After this many years of this nonsense, I just get fed up. President Bush today tried to explain the immigration bill he supports, the bill he is trying to convince Congress to pass. Here is what happened:

“You know, I’ve heard all the rhetoric - you’ve heard it, too - about how this is amnesty,” Bush told advocates of his immigration overhaul. “Amnesty means that you’ve got to pay a price for having been here illegally, and this bill does that.”

That’s not what Bush meant. Saying that his bill included amnesty was the last thing he meant.

When word started to get out about the gaffe in media reports, the White House scrambled to fix it.

Tony Snow then had to go to the press and notify everyone that the President misspoke and meant exactly the opposite of what he said. Mind you, this is not a case of just forgetting the word “not”, or using “increasing” instead of “decreasing”. President Bush explained the fundamental premise of his bill, and he got it completely wrong.

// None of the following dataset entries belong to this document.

-- ==== Sys2Proof/Tests/Slice0.lean ====
section
/-! SUPPORT. Tests of the model: ill-formed commands that WellFormed refuses, single steps with results from the spec, and for every
statement a state and operands that meet its hypotheses, clause by clause. -/

namespace Sys2Proof.Tests

-- One theorem at a time: each would otherwise hold a thread of its own.
set_option Elab.async false

open Sys2Proof Sys2Proof.Machine

/-! ### Small states -/

/-- Power up and start-up done. -/
def up : State :=
  (State.reset.onSys fun y => { y with vddAon := true, pwrOk := true, corePower := true }).wr R.GLB_START_PHASE_STEP 0 10
/-- Port 0, the manager port, ACTIVE as an upstream port. -/
def mgr : State := up.onPort 0 fun q => { q with state := .active, role := 1, mode := 1 }
def at_ (n : Nat) : State := up.wr R.GLB_START_PHASE_STEP 0 n
/-- Words of an image of format 1 with one section of a type, and its CRCs (R596, R597). -/
def imageOf (type sfmt : Nat) (body : List Word) : List Word :=
  let n := 8 * body.length
  let w := [BitVec.ofNat 64 (0x4E454750 + 0x6480 * 2 ^ 32 + 2 ^ 48), BitVec.ofNat 64 (4160 + 2 ^ 32), BitVec.ofNat 64 (2 ^ 8), 0]
    ++ List.replicate 28 0 ++ [BitVec.ofNat 64 (type + sfmt * 2 ^ 8 + 4096 * 2 ^ 32), BitVec.ofNat 64 (n + crcBytes n body * 2 ^ 32)]
    ++ List.replicate 478 0 ++ body ++ List.replicate (8 - body.length) 0
  w.set 3 (BitVec.ofNat 64 (imageCrc w))
/-- An image whose one setup record names no register. -/
def img0 : List Word := imageOf 1 1 [0x2FFFF8, 7]
def hd : Hdr := ⟨0, 2, false, true, 7, 0⟩
/-- An instruction word of a tick engine. -/
def ins (op d a b c f imm : Nat) : Word := BitVec.ofNat 64 (op * 2 ^ 56 + d * 2 ^ 51 + a * 2 ^ 46 + b * 2 ^ 41 + c * 2 ^ 36 + f * 2 ^ 32 + imm)
def entry1 : Disp := ⟨0, 1000, 31, false, false, false, false, false, false, 63, 0, 1, 0, 0, 0⟩
def item1 : Item :=
  { disp := entry1, hdr := none, args := ⟨1, 2, 3, 4⟩, tick := 0, bk := 0, firstAt := 5, pc := 0, loops := [], reqs := [], red := none, accs := [], accNow := 0,
    refused := none, instrs := 0, todo := [], multi := false, ending := none, waitUntil := none, overran := false, redisp := false,
    muted := false, stalled := false }
/-- A host object in the I/O space of the manager port. -/
def obj1 : HRef := ⟨1, 0, 0x4000⟩
def prog1 (code : List Word) : Prog := ⟨code, 0, 0, obj1, 64, 64⟩
/-- Engine 63 runs `i` of domain 1, whose program is the one instruction `w`; S1 to S5 hold 64, 8, 3, 8192, 1. Fabric addresses below 2 MiB lie in
a window. -/
def eng (i : Item) (w : Word) : State :=
  (up.onEngine 63 fun g => { ((((g.setS 1 64).setS 2 8).setS 3 3).setS 4 8192).setS 5 1 with st := .running, item := some i })
    |>.onEng (fun g => { g with progs := [(4096, some (prog1 [w]))] })
    |>.onDom (fun g => { g with doms := g.doms ++ [(1, { Domain.none with st := .active, scr := 1, prg := 1 })] })
    |>.onTabs fun t => { t with wins := [(5, some ⟨true, false, false, false, true, false, 64, 1, 0, 0, 1, 0, 0, 0, 0, 0⟩)] }
/-- A ring of D0 in the I/O space of the manager port, polled. -/
def ring1 (k : RKind) : Ring :=
  { state := .active, kind := k, log2n := 6, fmt := 2, base := 0x10000, space := 1, port := 0, dbMode := 1, dbSpace := 1, dbPort := 0,
    dbAddr := 0x2000, poll := 128, gen := 3, pair := 3, evqEn := false, evq := 0, shadow := 0, vec := 0, vecEn := false, domain := 0,
    prod := 0, cons := 0, reserved := 0, fetched := [], live := [], full := false, dropped := 0, dropAt := 0, dropTold := false, pollAt := none }
def withRings (l : Tab (Option Ring)) : State := mgr.onHost fun h => { h with rings := l }
def plan1 : List Word := BitVec.ofNat 64 (1 + 1000000 * 2 ^ 32) :: List.replicate 199 0
/-- A program image of one END. -/
def image1 : List Word :=
  [BitVec.ofNat 64 (0x47504B54 + 2 ^ 32 + 2 ^ 48), BitVec.ofNat 64 (crc32c [0x1F * 2 ^ 56] * 2 ^ 32), 0, 0, 0, 0, 0, 0, ins 0x1F 0 0 0 0 0 0]
def coef1 : List Word32 :=
  let l := (Bel.factoryCoef.take 63).map (BitVec.ofNat 32)
  l ++ [BitVec.ofNat 32 (coefCrc l)]
set_option maxRecDepth 100000 in
theorem coef1_ok : coefBad coef1 = none := by decide +kernel
/-- A message from home slice 2, at the endpoint of its output. -/
def msg1 : Msg :=
  { id := 9, src := 74, dst := 66, cls := 1, proto := 0, ncell := 2, domain := 0, epoch := 0, gen := 0, sf := false, sh := false, sc0a := false,
    addr := 0x1000, seq := 0, np := false, stamp := 0, hs := 0, win := 255, head := 0, body := [⟨0, false⟩, ⟨0, false⟩], input := 74, port := 66, ld := 0,
    pbr := none, kind := .memDrs, tag := 5, status := .ok, owed := none, flush := false, last := true, bad := false, skip := false, held := false,
    queued := false, since := 0, started := false, restarts := 0, safIn := false, from_ := .home 2, bytes := 64, final := true, waited := false,
    ch := 0, group := 9, units := 0 }
def in1 : InMsg := ⟨.home 2, .memDrs, 0x1000, 0, 0, 0, 0, some 66, 64, false, true, 0, [0], false, true, 0, 5⟩
def win1 : DWin := ⟨true, false, false, false, true, false, 64, 0, 0, 0, 1, 0, 0, 0, 0, 0⟩
/-- A read of line 0 by port 3. -/
def req1 : HReq :=
  { src := .port 3, fa := 0, domain := 0, data := 7, poison := false, be := BitVec.allOnes 64, mv := .i, io := false, posted := false, sc0 := false,
    stamp := 0, seq := 0, epoch := 0, tag := 9 }
def ent1 : DirEnt := ⟨0, .s, 0, 63, false, false, false, 0, 0⟩
def olc1 : OlcEnt := ⟨0, true, false, false, false, false, 5, 0⟩
def trk1 : Trk :=
  { la := 0, why := .request, req := none, kind := 0, op := none, keep := 0, await := 0x28, inv := false, awaitMem := false, awaitFwd := false,
    awaitWb := false, rsps := 0, mem := none, fwd := none, orig := .m, shr0 := 0, owner0 := 3, written := false, prior := (0, false), sent := 0,
    queue := [], after := [], wbTaken := false, snooped := 0x28, lostDue := false, wbPend := none, mute := false, wbDone := false }
def bucket1 : Bucket :=
  { rate := 1, burst := 1024, port := 3, cls := 4, egress := false, act := 0, init := 0, blw := false, gfreeze := false, report := false, ovh := 0, ovhIn := 0, tag := 0,
    tokens := 5, since := 0, cleared := none, load := false, wasValid := false, past := [], repB := 0, repNc := 0, repHeld := 0, repLow := 0 }
def act1 : Act :=
  { hdr := some hd, slot := 1, tick := 7, offset := 5, windowS := 1, cold := false, started := 0, prev := 2, tries := 0, paused := false, pauseAt := 0,
    capx0 := 0, miss := 0, trialAt := 0, fc3 := false, unready := false, evict := [] }
def sel1 : Selector :=
  { seq := 4294967295, active := 0, prev := 2, trial := false, armed := false, trialS := 0, validA := true, validB := true, hours := 140000,
    whoursA := 139999, whoursB := 0, verA := 1, verB := 1 }
def credit8 : Credit := { Credit.zero with hLim := 8, dLim := 8, rxHLim := 8, rxDLim := 8, rxHAdv := 8, rxDAdv := 8 }
/-- A Dolet record of format `v`: its header and an END section. -/
def rec1 (v : Nat) : List Word :=
  let h : List Word := [BitVec.ofNat 64 (v + mgr.rd R.GLB_ID_STEP * 2 ^ 8 + mgr.rd R.GLB_ID_DEVICE * 2 ^ 16 + 0x544C4F44 * 2 ^ 32), BitVec.ofNat 64 (9 * 2 ^ 32), 4, 0, 3,
    3000000, 1000000] ++ List.replicate 25 0
  h.set 31 (BitVec.ofNat 64 (crcBytes 0xFC h * 2 ^ 32)) ++ [BitVec.ofNat 64 (0x1F + 2 ^ 8 + 32 * 2 ^ 32), 0, BitVec.ofNat 64 (crcBytes 0 [] * 2 ^ 32), 0]
def flit1 : TxFlit := ⟨[⟨1, 1, 4⟩], true, false, [], 1⟩
def yo (n : Nat) : YoFlit := ⟨n, ⟨[], true, false, [], 0⟩, []⟩
/-! Hypotheses that are structures, from their parts. -/
theorem served {p s} (h : s.pathServes p = true ∧ s.flt.safe = false ∧ s.img.hold = false ∧ s.rd R.GLB_CTRL_SEAL = 0 ∧ (p = .i3c → s.rd R.GLB_CTRL_I3C_WR = 1)) :
    Served p s := by
  obtain ⟨opened, live, steady, unsealed, i3c⟩ := h
  constructor <;> assumption
theorem admitted {h ds s} (p : s.serving = true ∧ (h.fmt = 1 ∧ h.nocpl = false ∨ h.fmt = 2) ∧ h.ring.val = 0 ∧ h.domain.toNat ≤ 4095
    ∧ s.anyResetting (h.domain.toNat :: ds) = false) : Admitted h ds s := by
  obtain ⟨serving, fmt, first, second, live⟩ := p
  constructor <;> assumption
theorem permitted {h s} (p : s.serving = true ∧ (h.fmt = 1 ∧ h.nocpl = false ∨ h.fmt = 2) ∧ h.domain.toNat ≤ 4095
    ∧ (h.ring.val = 0 ∨ h.domain.toNat = s.ringDomain h.ring.val) ∧ s.anyResetting [h.domain.toNat] = false) : Permitted h s := by
  obtain ⟨serving, fmt, first, second, live⟩ := p
  constructor <;> assumption
theorem homeQuiet {s} (h : s.home.trk = [] ∧ s.home.pins = [] ∧ s.home.confs = [] ∧ s.home.owed = [] ∧ s.flt.inverted = []) : HomeQuiet s := by
  obtain ⟨trk, pins, confs, owed, whole⟩ := h
  constructor <;> assumption
theorem enginesRest {s} (h : s.pit.current.disp = [] ∧ ∀ e, s.item e = none) : EnginesRest s := ⟨h.1, h.2⟩
theorem atHome {r w s} (q : HomeQuiet s) (h : s.serving = true ∧ s.takes r = true ∧ (s.slice (sliceOf r.la)).failed = false ∧ s.lineWin r.la = some w
    ∧ (w.rt = false ∧ w.u = false) ∧ (r.tag ≠ recallTag ∧ r.io = false ∧ r.errs = []) ∧ s.isWatched r.la = false) : AtHome r w s := by
  obtain ⟨serving, taken, works, mapped, plain, own, watched⟩ := h
  constructor <;> assumption
theorem runs {e op x ss ls i s} (h : s.runs e op x = some i ∧ (∀ d ∈ ss, i.pendS d = false) ∧ ∀ l ∈ ls, i.pendL l = false) : Runs e op x ss ls i s :=
  ⟨h.1, h.2.1, h.2.2⟩
theorem objectOk {h o len need s} (p : refusedParts (s.decide (s.ringDomain h.ring.val) o.space.toNat o.port.val need (partsOf o.addr.toNat len)) = []
    ∧ (o.space = 0 → ∀ a ∈ partsOf o.addr.toNat len, s.window 64 a ≠ none)) : ObjectOk h o len need s := p
theorem slotsGood {g : Img} (h : (g.slotA.all fun w => (imageBad w).isNone) = true ∧ (g.slotB.all fun w => (imageBad w).isNone) = true) :
    ∀ i w, g.bytesOf i = some w → imageBad w = none := by
  intro i w e
  unfold Img.bytesOf at e
  split at e
  · have := h.1; rw [e] at this; simpa using this
  · split at e
    · have := h.2; rw [e] at this; simpa using this
    · cases e
theorem noRun {o : Option Image} (h : o = none) : ∀ i, o = some i → i.svnCommit = false := by
  intro i e; rw [h] at e; cases e
theorem isRight {x : Cpl ⊕ State} (h : x.isRight = true) : x = .inr (x.elim (fun _ => mgr) id) := by
  cases x <;> simp_all


/-! ### Commands that are not well formed -/

theorem test_ill_formed_fmt : (Instr.imageConfirm { hd with fmt := 256 }).wellFormed = false := by decide +kernel

theorem test_ill_formed_plan_length : (Instr.planLoad hd obj1 (List.replicate 202 0)).wellFormed = false := by decide +kernel

theorem test_ill_formed_image_bytes : (Instr.imageStage hd 0 obj1 (img0 ++ [0])).wellFormed = false := by decide +kernel

theorem test_ill_formed_marionette_length : (Instr.marionetteAccess false 0 4104 []).wellFormed = false := by decide +kernel

theorem test_ill_formed_marionette_alignment : (Instr.marionetteAccess false 4 8 []).wellFormed = false := by decide +kernel

theorem test_ill_formed_marionette_data : (Instr.marionetteAccess true 0 16 [1]).wellFormed = false := by decide +kernel

theorem test_ill_formed_flit_number : (Instr.flitReceived 2 false false true 4096 false []).wellFormed = false := by decide +kernel

theorem test_ill_formed_ack_number : (Instr.ackReceived 2 4096).wellFormed = false := by decide +kernel

theorem test_ill_formed_nak_number : (Instr.nakReceived 2 4096 true).wellFormed = false := by decide +kernel

theorem test_ill_formed_counter_index : (Instr.counterSnapshot 1 1024).wellFormed = false := by decide +kernel

theorem test_ill_formed_audit_twice : (Instr.columnAudit [(3, 1), (3, 2)]).wellFormed = false := by decide +kernel

theorem test_ill_formed_dispatch_index : (Instr.dispatchDue 256).wellFormed = false := by decide +kernel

I just get so tired of this. The leader of the free world needs to be held to a different standard. He or she can’t just have average intelligence. They can’t just be able to communicate on a so-so level. The president is a leader, a leader who has more power than any other single person on the planet. And our leader cannot even communicate the basic premise of a bill on which he hopes to pin a nontrivial portion of legacy.

Bill Maher said a while back that in the next presidential election, he’s looking for someone who is bright. And not just kind of bright. Really, exceptionally bright. Because it just doesn’t work to have someone who can’t even remember the most fundamental components of substantial issues he values. It just gets really ****ing old.

Who Is Going To Guard Duncan?

June 8, 2007 – 12:02 pm

My personal prediction before the NBA Finals began last night was that the Spurs would most likely sweep the series, and if that didn’t happen, they’d win in five games. The question I had going into the finals was, “Who Is Going To Guard Duncan?” Against what big man have the Cavs played that is anywhere near the level of Tim Duncan? The Nets’ Mikki Moore? The Pistons’ Rasheed Wallace? Yeah, right.

I don’t know why more people haven’t pointed to what happened in the second round of the Western Conference Finals. The Spurs beat the Suns in six games. Do any of the other 14 playoff teams even come close to the level of the Spurs or Suns? Probably the Mavericks. After that? If the Spurs can beat the Suns in six, I don’t see why they shouldn’t beat the Cavs in at most five.

But I’ve been wrong about these things before, plenty of times. I have to admit, though, after watching game one last night, I’m not feeling uneasy about my prediction. Who is going to guard Duncan? Drew Gooden? Zydrunas Ilgauskas? Anderson Varejao? Tim Duncan is the best power forward to ever play the game of basketball, and I just don’t see any of the Cavs really being able to do anything to stop him.

I can see the Cavs sneaking out a game on the Spurs, maybe game three, their first one at home. But they’re really going to have change things around if they hope to get two or three wins out of this thing.